= Hannes Stockinger =

Austrian scientist and professor

Hannes Stockinger (born 8 May 1955) is an Austrian scientist, university professor and since 2010 Head of the Centre for Pathophysiology, Infectiology and Immunology and the Institute for Hygiene and Applied Immunology at the Medical University of Vienna.

== Career ==
Hannes Stockinger studied Biotechnology at the University of Natural Resources and Life Sciences, Vienna and received his doctorate from this University in 1985. At the Medical University of Vienna, he is currently full professor for molecular immunology and Head of the Center for Pathophysiology, Infectiology and Immunology and of one of its subunits, the Institute for Hygiene and Applied Immunology. He is co-founder of the Competence Center for Biomolecular Therapeutics, a precompetitive platform at the Medical University of Vienna (who is the main shareholder of this institution) with the pharmaceutical industry which aimed to identify targets for the treatment of inflammatory and immunological diseases.

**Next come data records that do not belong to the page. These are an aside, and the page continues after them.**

/-- R124 (a) and R130: a continuation packet while `Idle` stores nothing and is counted by the watchdog. -/
def Obligations.ContWhileIdleOnlyCounts : Prop :=
  ∀ (s : State) (c : Chan) (hdr len : Word) (p : List Byte), Delivered s c → (s.slot c).progress = .idle →
    ∃ t, exec (.pktCont c hdr len p) s = .next t ∧ PortEventFrame c s t ∧ t.awaiting = s.awaiting ∧
      SameMemory s t ∧
      (WatchdogFires (s.slot c) →
        t.slot c = { s.slot c with desync := true, progress := .idle, woff := 0, wdcnt := 0 } ∧
        t.irqStatus = s.irqStatus ||| 0x04) ∧
      (¬ WatchdogFires (s.slot c) →
        t.slot c = { s.slot c with wdcnt := BitVec.ofNat 32 (nextWdcnt (s.slot c)) } ∧
        t.irqStatus = s.irqStatus)

/-- R123, R124 and R125, a packet that is copied and neither completes the frame nor fires the watchdog: its payload
goes to the buffer at the frame's offset. -/
def Obligations.PacketCopied : Prop :=
  ∀ (s : State) (i : Instr) (c : Chan) (len : Word) (p : List Byte) (k : Slot) (off : Nat),
    IsPacket i c len p → Delivered s c → k = s.slot c → copyOffset i k = some off → p.length = len.toNat →
    k.dest.toNat + k.expected.toNat ≤ s.params.memBytes → off + len.toNat < k.expected.toNat →
    ¬ WatchdogFires k →
    ∃ t, exec i s = .next t ∧ PortEventFrame c s t ∧ t.awaiting = s.awaiting ∧ t.irqStatus = s.irqStatus ∧
      t.slot c = { k with
        progress := .inProgress, woff := BitVec.ofNat 32 (off + len.toNat),
        wdcnt := BitVec.ofNat 32 (nextWdcnt k) } ∧
      t.readBytes (k.dest.toNat + off) len.toNat = p.map some ∧
      SameMemoryOutside (k.dest.toNat + off) len.toNat s t

/-- R130 on a copied packet: at the limit the partial frame is abandoned and the channel waits for the next frame
start; the bytes already written stay. -/
def Obligations.WatchdogAbandonsFrame : Prop :=
  ∀ (s : State) (i : Instr) (c : Chan) (len : Word) (p : List Byte) (k : Slot) (off : Nat),
    IsPacket i c len p → Delivered s c → k = s.slot c → copyOffset i k = some off → p.length = len.toNat →
    k.dest.toNat + k.expected.toNat ≤ s.params.memBytes → off + len.toNat < k.expected.toNat →
    WatchdogFires k →
    ∃ t, exec i s = .next t ∧ PortEventFrame c s t ∧ t.awaiting = s.awaiting ∧
      t.irqStatus = s.irqStatus ||| 0x04 ∧
      t.slot c = { k with progress := .idle, woff := 0, wdcnt := 0, desync := true } ∧
      t.readBytes (k.dest.toNat + off) len.toNat = p.map some ∧
      SameMemoryOutside (k.dest.toNat + off) len.toNat s t

/-- R125 to R127: a packet that brings the frame to its expected size completes it. Only the bytes that fit are
stored, an excess sets `ovf` and `PAY_OVF`, `caplen` latches the size, and `awaiting` counts down to 0. -/
def Obligations.PacketCompletesFrame : Prop :=
  ∀ (s : State) (i : Instr) (c : Chan) (len : Word) (p : List Byte) (k : Slot) (off n : Nat),
    IsPacket i c len p → Delivered s c → k = s.slot c → copyOffset i k = some off → p.length = len.toNat →
    k.dest.toNat + k.expected.toNat ≤ s.params.memBytes → off ≤ k.expected.toNat →
    k.expected.toNat ≤ off + len.toNat → n = k.expected.toNat - off →
    ∃ t, exec i s = .next t ∧ PortEventFrame c s t ∧
      t.slot c = { k with
        progress := .complete, caplen := k.expected, woff := 0, wdcnt := 0,
        ovf := k.ovf || decide (n < len.toNat) } ∧
      t.awaiting.toNat = s.awaiting.toNat - 1 ∧
      t.irqStatus = s.irqStatus ||| 0x02 ||| (if n < len.toNat then 0x20 else 0x00) |||
        (if s.awaiting = 0 then 0x40 else if s.awaiting = 1 then 0x01 else 0x00) ∧
      t.readBytes (k.dest.toNat + off) n = (p.take n).map some ∧
      SameMemoryOutside (k.dest.toNat + off) n s t

/-- R101: bit 0 of the header word alone tells the two packet instructions apart, and no other bit changes
behaviour. -/
def Obligations.HeaderBitZeroDecides : Prop :=
  ∀ (s : State) (c : Chan) (hdr hdr' len : Word) (p : List Byte),
    (p.length = len.toNat → decodeInput (.packet c hdr len p) =
      .ok (if hdr.getLsbD 0 then .pktStart c hdr len p else .pktCont c hdr len p)) ∧
    exec (.pktStart c hdr len p) s = exec (.pktStart c hdr' len p) s ∧
    exec (.pktCont c hdr len p) s = exec (.pktCont c hdr' len p) s

/-! ### The host port -/

/-- R236: `SOFT_RESET` sets every state element to its reset value but `RESULT`, which becomes `0x80000000`; it sends
no request and writes no memory. The model's own fields stay (log 16). -/
def Obligations.SoftResetResult : Prop :=
  ∀ s : State, ∃ t, exec .softReset s = .next t ∧ t.result.word = 0x80000000 ∧
    t.arg0 = 0 ∧ t.arg1 = 0 ∧ t.arg2 = 0 ∧ t.ret0 = 0 ∧ t.ret1 = 0 ∧ t.awaiting = 0 ∧ t.irqStatus = 0 ∧
    t.irqEnable = 0 ∧ (∀ c, t.slot c = Slot.reset) ∧ SameMemory s t ∧ NoRequest s t ∧ t.params = s.params ∧
    t.events = s.events ∧ t.rdata = s.rdata ∧ t.memData = s.memData

/-- R230: a register read returns the register's value, in `rdata` (log 5), and has no side effect. -/
def Obligations.RegisterReadHasNoSideEffect : Prop :=
  ∀ (s : State) (addr : BitVec 16), ∃ t, exec (.regRd addr) s = .next t ∧
    t.rdata = some (readReg s addr) ∧ { t with rdata := s.rdata } = s

/-- R231, every address but that of `CMD`: the operand registers and `IRQ_ENABLE` take the word written,
`IRQ_STATUS` loses the bits written as 1, and nothing else is writable. -/
def Obligations.RegisterWriteResult : Prop :=
  ∀ (s : State) (addr : BitVec 16) (w : Word), addr ≠ 0x0014 → ∃ t, exec (.regWr addr w) s = .next t ∧
    t.arg0 = (if addr = 0x0008 then w else s.arg0) ∧
    t.arg1 = (if addr = 0x000C then w else s.arg1) ∧
    t.arg2 = (if addr = 0x0010 then w else s.arg2) ∧
    (∀ i < 8, t.irqStatus.getLsbD i = (s.irqStatus.getLsbD i && !(decide (addr = 0x002C) && w.getLsbD i))) ∧
    (∀ i < 8, t.irqEnable.getLsbD i = if addr = 0x0030 then w.getLsbD i else s.irqEnable.getLsbD i) ∧
    t.result = s.result ∧ t.ret0 = s.ret0 ∧ t.ret1 = s.ret1 ∧ t.awaiting = s.awaiting ∧ SameSlots s t ∧
    SameMemory s t ∧ NoRequest s t ∧ t.params = s.params ∧ t.events = s.events ∧ t.rdata = s.rdata ∧
    t.memData = s.memData

/-- R29 and R47: which register stands at which address. -/
def Obligations.RegisterMap : Prop :=
  ∀ s : State,
    (readReg s 0x0000 = s.params.idValue ∧ (readReg s 0x0004).toNat = s.nch + 16 * 2 ^ 8 + 2 ^ 24 ∧
      readReg s 0x0008 = s.arg0 ∧ readReg s 0x000C = s.arg1 ∧ readReg s 0x0010 = s.arg2 ∧
      readReg s 0x0018 = s.result.word ∧ readReg s 0x001C = s.ret0 ∧ readReg s 0x0020 = s.ret1 ∧
      readReg s 0x0024 = s.awaiting ∧ readReg s 0x0028 = (if s.awaiting = 0 then 1 else 0) ∧
      readReg s 0x002C = s.irqStatus.setWidth 32 ∧ readReg s 0x0030 = s.irqEnable.setWidth 32) ∧
    ∀ (c : Chan) (at_ : Nat → BitVec 16), c.toNat < s.nch →
      (∀ off, at_ off = BitVec.ofNat 16 (0x1000 + 0x40 * c.toNat + off)) →
      readReg s (at_ 0x00) = (s.slot c).statWord ∧ readReg s (at_ 0x04) = (s.slot c).dest ∧
      readReg s (at_ 0x08) = (s.slot c).woff ∧ readReg s (at_ 0x0C) = (s.slot c).expected ∧
      readReg s (at_ 0x10) = (s.slot c).caplen ∧ readReg s (at_ 0x14) = (s.slot c).wdcnt ∧
      readReg s (at_ 0x18) = (s.slot c).wdlim ∧ readReg s (at_ 0x20) = (s.slot c).ringBase ∧
      readReg s (at_ 0x24) = (s.slot c).slotSize ∧ readReg s (at_ 0x28) = (s.slot c).ptrWord ∧
      readReg s (at_ 0x2C) = (s.slot c).ringWord ∧ readReg s (at_ 0x30) = (s.slot c).acqWord

/-- R235: an address that R29 and R47 do not assign, and one that is not a multiple of 4, reads 0 and ignores
writes. -/
def Obligations.ReservedAddresses : Prop :=
  ∀ (s : State) (addr : BitVec 16) (w : Word),
    (addr.toNat % 4 ≠ 0 ∨ (0x0034 ≤ addr.toNat ∧ addr.toNat < 0x1000) ∨
      0x1000 + 0x40 * s.nch ≤ addr.toNat ∨
      (0x1000 ≤ addr.toNat ∧ (addr.toNat % 0x40 = 0x1C ∨ 0x34 ≤ addr.toNat % 0x40))) →
    readReg s addr = 0 ∧ exec (.regWr addr w) s = .next s

/-- The numbers of the result codes (R241), the step codes (R243), `progress`, `mode` and the slot states (R94), each
listed in the order of its table; and the packings of `RESULT` (R26), `CH_STAT` (R31), `RING_PTR` (R42), `RING_SLOTS` (R43) and `CH_ACQ` (R45). -/
def Obligations.PackedRegisterFields : Prop :=
  ([ResultCode.ok, .pending].map ResultCode.num = [0x00, 0x01] ∧
    [ResultCode.eBadOp, .eBadCh, .eArg, .eRange, .eBusy, .eState].map ResultCode.num =
      [0x10, 0x11, 0x12, 0x13, 0x14, 0x15] ∧
    [ResultCode.eXport, .eDma, .eHeld, .eNotHeld, .eCancelled, .eXsize].map ResultCode.num =
      [0x16, 0x17, 0x18, 0x19, 0x1A, 0x1B] ∧
    [StepCode.none, .decode, .bind, .register, .start, .stop, .deregister, .listen, .map, .unlisten, .acquire,
      .release].map StepCode.num = [0, 1, 2, 3, 4, 5, 6, 7, 8, 9, 10, 11] ∧
    [Progress.idle, .inProgress, .complete].map Progress.num = [0, 1, 2] ∧
    [Mode.software, .dma].map Mode.num = [0, 1] ∧
    [RingState.absent, .queuedEmpty, .filledPending, .handedToCaller].map RingState.num = [0, 1, 2, 3]) ∧
  (∀ r : CmdResult, r.word.extractLsb' 0 8 = r.code.num ∧ r.word.extractLsb' 8 4 = r.step.num ∧
    r.word.extractLsb' 12 4 = 0 ∧ r.word.extractLsb' 16 6 = r.chan ∧ r.word.extractLsb' 22 9 = 0 ∧
    r.word.getLsbD 31 = r.valid) ∧
  ∀ k : Slot,
    (k.statWord.extractLsb' 0 2 = k.progress.num ∧ k.statWord.getLsbD 2 = k.inUse ∧
      k.statWord.getLsbD 3 = decide (k.mode = .dma) ∧ k.statWord.getLsbD 4 = k.registered ∧
      k.statWord.getLsbD 5 = k.receiving ∧ k.statWord.getLsbD 6 = k.ovf ∧ k.statWord.getLsbD 7 = k.desync ∧
      k.statWord.getLsbD 8 = k.heldValid ∧ k.statWord.getLsbD 9 = k.acqPending ∧
      k.statWord.getLsbD 10 = k.ringOvr ∧ k.statWord.extractLsb' 11 21 = 0) ∧
    (k.ptrWord.extractLsb' 0 5 = k.ringB ∧ k.ptrWord.extractLsb' 5 3 = 0 ∧
      k.ptrWord.extractLsb' 8 4 = k.lastReturned ∧ k.ptrWord.extractLsb' 12 4 = 0 ∧
      k.ptrWord.extractLsb' 16 4 = k.fillIdx ∧ k.ptrWord.extractLsb' 20 4 = 0 ∧
      k.ptrWord.extractLsb' 24 4 = k.heldIdx ∧ k.ptrWord.extractLsb' 28 4 = 0) ∧
    (∀ i < 16, k.ringWord.extractLsb' (2 * i) 2 = (k.ringAt i).num) ∧
    (k.acqWord.extractLsb' 0 5 = k.lastN ∧ k.acqWord.extractLsb' 5 3 = 0 ∧
      k.acqWord.extractLsb' 8 8 = k.acqCode.num ∧ k.acqWord.getLsbD 16 = k.acqDone ∧
      k.acqWord.extractLsb' 17 15 = 0)

/-- R28: the line `irq` is 1 exactly when some source is both pending and enabled. -/
def Obligations.InterruptLine : Prop :=
  ∀ s : State, s.irq = true ↔ ∃ i < 8, s.irqStatus.getLsbD i = true ∧ s.irqEnable.getLsbD i = true

/-- R72 and R79: the host reads back what it wrote to frame memory, in `memData` (log 5), and its write touches no
other byte. -/
def Obligations.HostMemoryReadsBack : Prop :=
  ∀ (s : State) (addr : Nat) (v : List Byte) (rest : List Event),
    s.events = .hostMemWrite addr v :: .hostMemRead addr v.length :: rest →
    addr + v.length ≤ s.params.memBytes →
    ∃ t u, step s = .next t ∧ step t = .next u ∧ u.memData = some (v.map some) ∧ u.events = rest ∧
      SameMemoryOutside addr v.length s u ∧ SameSlots s u ∧ u.result = s.result ∧ NoRequest s u

/-! ### Invariants and whole-machine rules -/

/-- R48: every event keeps the invariants of the channel slots (a slot of no channel stays as reset: log 14). -/
def Obligations.StepKeepsChannelInvariants : Prop :=
  ∀ s t : State, ChannelsInv s → step s = .next t → ChannelsInv t

/-- R49: every event keeps the invariants of the rings. -/
def Obligations.StepKeepsRingInvariants : Prop :=
  ∀ s t : State, ChannelsInv s → RingsInv s → step s = .next t → RingsInv t

/-- Every event keeps frame memory in canonical form and inside its bounds (R70; the form is the model's, log 6). -/
def Obligations.StepKeepsMemoryForm : Prop :=
  ∀ s t : State, MemoryInv s → step s = .next t → MemoryInv t

/-- The invariants of R48 and R49 hold at reset, for the default parameters (log 1), and so does the model's own form
of memory (log 6). -/
def Obligations.InvariantsHoldAtReset : Prop :=
  ChannelsInv State.reset ∧ RingsInv State.reset ∧ MemoryInv State.reset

His international scientific acceptance and recognition in immunology is reflected in the variety of functions in national and international scientific societies and organizations, in which he was elected or asked during his career: He was amongst others President of the Austrian Society for Allergology and Immunology (ÖGAI), board member of the Austrian Science Fund (FWF) and Treasurer of the European Association of Immunological Societies (EFIS). Furthermore, Hannes Stockinger is executive editor of the scientific journals Immunology Letters and BioMed Research International.

== Research ==
Hannes Stockinger and his research team discovered and described for the first time a number of critical receptors on the surface of immune cells, which not only provide an insight into the regulation of the immune system, but are also potential targets for therapeutic purposes. In addition, his research on cell membrane structures called lipid rafts is of significant importance: Today, it is believed that these lipid-rafts are the first coordinating points of the cell, which process and control the signals from the environment.

== Publications ==
His work on the first description of a number of cell surface receptors of human immune cells (such as CD31, CD147, etc.) and the contributions to the understanding of signal transduction across the plasma membrane by the lipid-rafts are highly regarded. The results of his research are published in more than 200 scientific papers, some of them in highest level journals such as Cell, Nature Methods, Science, Science Signaling, Journal of Experimental Medicine. For his pioneering research, Hannes Stockinger received numerous prestigious awards, including the Austrian Cross of Honour for Science and Art, 1st Class.